● PROBLEM DETAILS
Starting with the line that contains "SUPPORT. One lemma" and stopping after the line that contains "### setPort -/", return each line below exactly as written, with no others.

________________________

-- ==== Sys2Proof/Laws/State.lean ====
section
/-!
SUPPORT. One lemma for each field of the state under each named update: what the field holds after it. All hold by
`rfl`, so that no later proof unfolds a record update.
-/
namespace Sys2Proof.Machine

/-! ### setPort -/

@[simp] theorem State.setPort_pending (s : State) (a : Agent) (p : Port) : (s.setPort a p).pending = s.pending := rfl
@[simp] theorem State.setPort_inReset (s : State) (a : Agent) (p : Port) : (s.setPort a p).inReset = s.inReset := rfl
@[simp] theorem State.setPort_dataOut (s : State) (a : Agent) (p : Port) : (s.setPort a p).dataOut = s.dataOut := rfl
@[simp] theorem State.setPort_timebase (s : State) (a : Agent) (p : Port) :
    (s.setPort a p).timebase = s.timebase := rfl
@[simp] theorem State.setPort_lines (s : State) (a : Agent) (p : Port) : (s.setPort a p).lines = s.lines := rfl
@[simp] theorem State.setPort_post (s : State) (a : Agent) (p : Port) : (s.setPort a p).post = s.post := rfl
@[simp] theorem State.setPort_internals (s : State) (a : Agent) (p : Port) :
    (s.setPort a p).internals = s.internals := rfl
@[simp] theorem State.setPort_table (s : State) (a : Agent) (p : Port) : (s.setPort a p).table = s.table := rfl
@[simp] theorem State.setPort_pool (s : State) (a : Agent) (p : Port) : (s.setPort a p).pool = s.pool := rfl
@[simp] theorem State.setPort_dispatcher (s : State) (a : Agent) (p : Port) :
    (s.setPort a p).dispatcher = s.dispatcher := rfl
@[simp] theorem State.setPort_ports (s : State) (a : Agent) (p : Port) :
    (s.setPort a p).ports = s.ports.set a.val p a.isLt := rfl
@[simp] theorem State.setPort_faults (s : State) (a : Agent) (p : Port) : (s.setPort a p).faults = s.faults := rfl
@[simp] theorem State.setPort_params (s : State) (a : Agent) (p : Port) : (s.setPort a p).params = s.params := rfl
@[simp] theorem State.setPort_link (s : State) (a : Agent) (p : Port) : (s.setPort a p).link = s.link := rfl
@[simp] theorem State.setPort_pair (s : State) (a : Agent) (p : Port) : (s.setPort a p).pair = s.pair := rfl
@[simp] theorem State.setPort_transmitter (s : State) (a : Agent) (p : Port) :
    (s.setPort a p).transmitter = s.transmitter := rfl
@[simp] theorem State.setPort_receiver (s : State) (a : Agent) (p : Port) :
    (s.setPort a p).receiver = s.receiver := rfl
@[simp] theorem State.setPort_command (s : State) (a : Agent) (p : Port) : (s.setPort a p).command = s.command := rfl
@[simp] theorem State.setPort_choices (s : State) (a : Agent) (p : Port) : (s.setPort a p).choices = s.choices := rfl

________________________

● REPLY TO THE EXERCISE
SUPPORT. One lemma for each field of the state under each named update: what the field holds after it. All hold by
`rfl`, so that no later proof unfolds a record update.
-/
namespace Sys2Proof.Machine

/-! ### setPort -/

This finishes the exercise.